The identity functor \(\text {id}:f\!\downarrow \! \sigma \rightarrow f\!\downarrow \! \sigma \) is therefore homotopic to the constant functor. This can happen only if \(f\!\downarrow \! \sigma \) is a contractible category. \(\square \)

The dimensions of the simplices involved in the constructions performed in the proof of Proposition 8.3 do not exceed the dimension of the considered simplex \(\sigma \). Consequently, this proof shows a stronger statement:

Proposition 8.4

The functor \(f:(K_X\cup K_Y)\cap \text { sk}_nK\hookrightarrow P\cap \text {sk}_nK\) is a weak equivalence for every natural number n.

According to Proposition 8.3, the homotopy fibers of \(g:P\subset K\) and the inclusion \(K_X\cup K_Y\subset K\) are weakly equivalent.
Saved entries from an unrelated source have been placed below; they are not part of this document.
-- ==== Sys2Proof/Config.lean ====
section
/-! DEFINITION. The configuration of an instance (spec/00_scope.md rules R9 to R11), the agents (R6) and the one free
value of the model: the merge order of the two agents' streams (R7). -/

namespace Sys2Proof

/-- An inclusive band `[lo, hi]` of durations in ticks (R9, R13). -/
structure Band where
  lo : Nat
  hi : Nat
  deriving DecidableEq, Repr

/-- ERR_POLICY: what the Edge Sampler does after an out-of-range duration (R9, R88). -/
inductive ErrPolicy where
  /-- keep measuring from the old reference (the default) -/
  | continue
  /-- ignore every EDGE after the first error -/
  | abort
  deriving DecidableEq, Repr

/-- The configurable parameters of R9. `capLo` and `capHi` are exclusive bounds, every band is inclusive at both ends. -/
structure Config where
  /-- CAP_LO -/
  capLo : Nat
  /-- CAP_HI -/
  capHi : Nat
  /-- HS0_LO, HS0_HI: pulse[0] -/
  hs0 : Band
  /-- HS1_LO, HS1_HI: pulse[1] and pulse[2] -/
  hs1 : Band
  /-- HDR_LO, HDR_HI: each payload header pulse -/
  hdr : Band
  /-- VB0_LO, VB0_HI: the validator's short band -/
  vb0 : Band
  /-- VB1_LO, VB1_HI: the validator's long band -/
  vb1 : Band
  /-- DB0_LO, DB0_HI: the Bit Decoder's bit-0 band -/
  db0 : Band
  /-- DB1_LO, DB1_HI: the Bit Decoder's bit-1 band -/
  db1 : Band
  /-- ERR_POLICY -/
  errPolicy : ErrPolicy
  deriving DecidableEq, Repr

/-- The default column of R9: "the configuration this spec calls the core". -/
def Config.default : Config where
  capLo := 10
  capHi := 100
  hs0 := ⟨10, 50⟩
  hs1 := ⟨65, 95⟩
  hdr := ⟨40, 60⟩
  vb0 := ⟨15, 35⟩
  vb1 := ⟨55, 85⟩
  db0 := ⟨15, 35⟩
  db1 := ⟨55, 85⟩
  errPolicy := .continue

/-- The legacy configuration: the default with the Bit Decoder's bit-1 band at 60–80 (R9, C1). -/
def Config.legacy : Config := { Config.default with db1 := ⟨60, 80⟩ }

/-- The default with ERR_POLICY = ABORT (the *abort* configuration of spec/95_test_vectors.md). -/
def Config.aborting : Config := { Config.default with errPolicy := .abort }

/-- The two agents that issue transactions (R6). The core itself issues none. -/
inductive Agent where
  /-- the GPIO substrate that watches the sensor line; issues EDGE -/
  | line
  /-- the orchestrator; issues every other transaction -/
  | host
  deriving DecidableEq, Repr, Inhabited

/-- FREE VALUE (R7, R55, I11: "The merge order is not fixed"). Which agent's word is taken next when both have one
pending and the State's own `merge` input is used up; the argument is the number of words still pending, which falls with every
delivery, so no two deliveries of a run share a choice. No body: no proof can see it. DESIGN CHOICE, safe, log entry 3. -/
opaque Config.freeAgent : Nat → Agent

/-- The host's own parameters (R11). The core reads none of them. Times are in ticks, one tick taken as one microsecond
(glossary R17, log entry 12). ARM_POINT and RETRY_PERIOD are OPEN: they have no default. The 5000 of WINDOW_TICKS is R11's own
default; the defaults of SETTLE, WAKE_LOW and WAKE_HIGH are the model's: R11 gives the first two as lower bounds only and the third
as "about 30 µs, no tolerance given" (DESIGN CHOICE, log entry 15). -/
structure HostParams where
  /-- WINDOW_TICKS: the length of the wait before CLOSE; when it starts is log entry 19 -/
  windowTicks : Nat := 5000
  /-- SETTLE, at least 1 s; the default is that bound (DESIGN CHOICE, log entry 15) -/
  settle : Nat := 1000000
  /-- WAKE_LOW, at least 18 ms; the default is that bound (DESIGN CHOICE, log entry 15) -/
  wakeLow : Nat := 18000
  /-- WAKE_HIGH, about 30 µs, no tolerance given; the default is 30 exactly (DESIGN CHOICE, log entry 15) -/
  wakeHigh : Nat := 30
  /-- ARM_POINT: how many handshake actions stand before ARM (OPEN, D24) -/
  armPoint : Nat
  /-- RETRY_PERIOD (OPEN, D30) -/
  retryPeriod : Nat
  deriving DecidableEq, Repr

end Sys2Proof
end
To understand these homotopy fibers, we are going to focus on the categories \(\sigma \!\uparrow \! g\) and then utilise Corollary 3.8. The functor \(\sigma \mapsto \sigma \!\uparrow \! g\) fits into the following diagram of natural transformations between functors indexed by \(K^{\text {op}}\) with small categories as values:

where:

• \(\psi _{\sigma }:\text {St}(\sigma ,A)\rightarrow \sigma \!\uparrow \! g\) assigns to \(\mu \) in \(\text {St}(\sigma ,A)\) the object in \( \sigma \!\uparrow \! g\) given by the pair \(\psi _{\sigma }(\mu ):=(\mu \cup \sigma , \sigma \subset \mu \cup \sigma )\).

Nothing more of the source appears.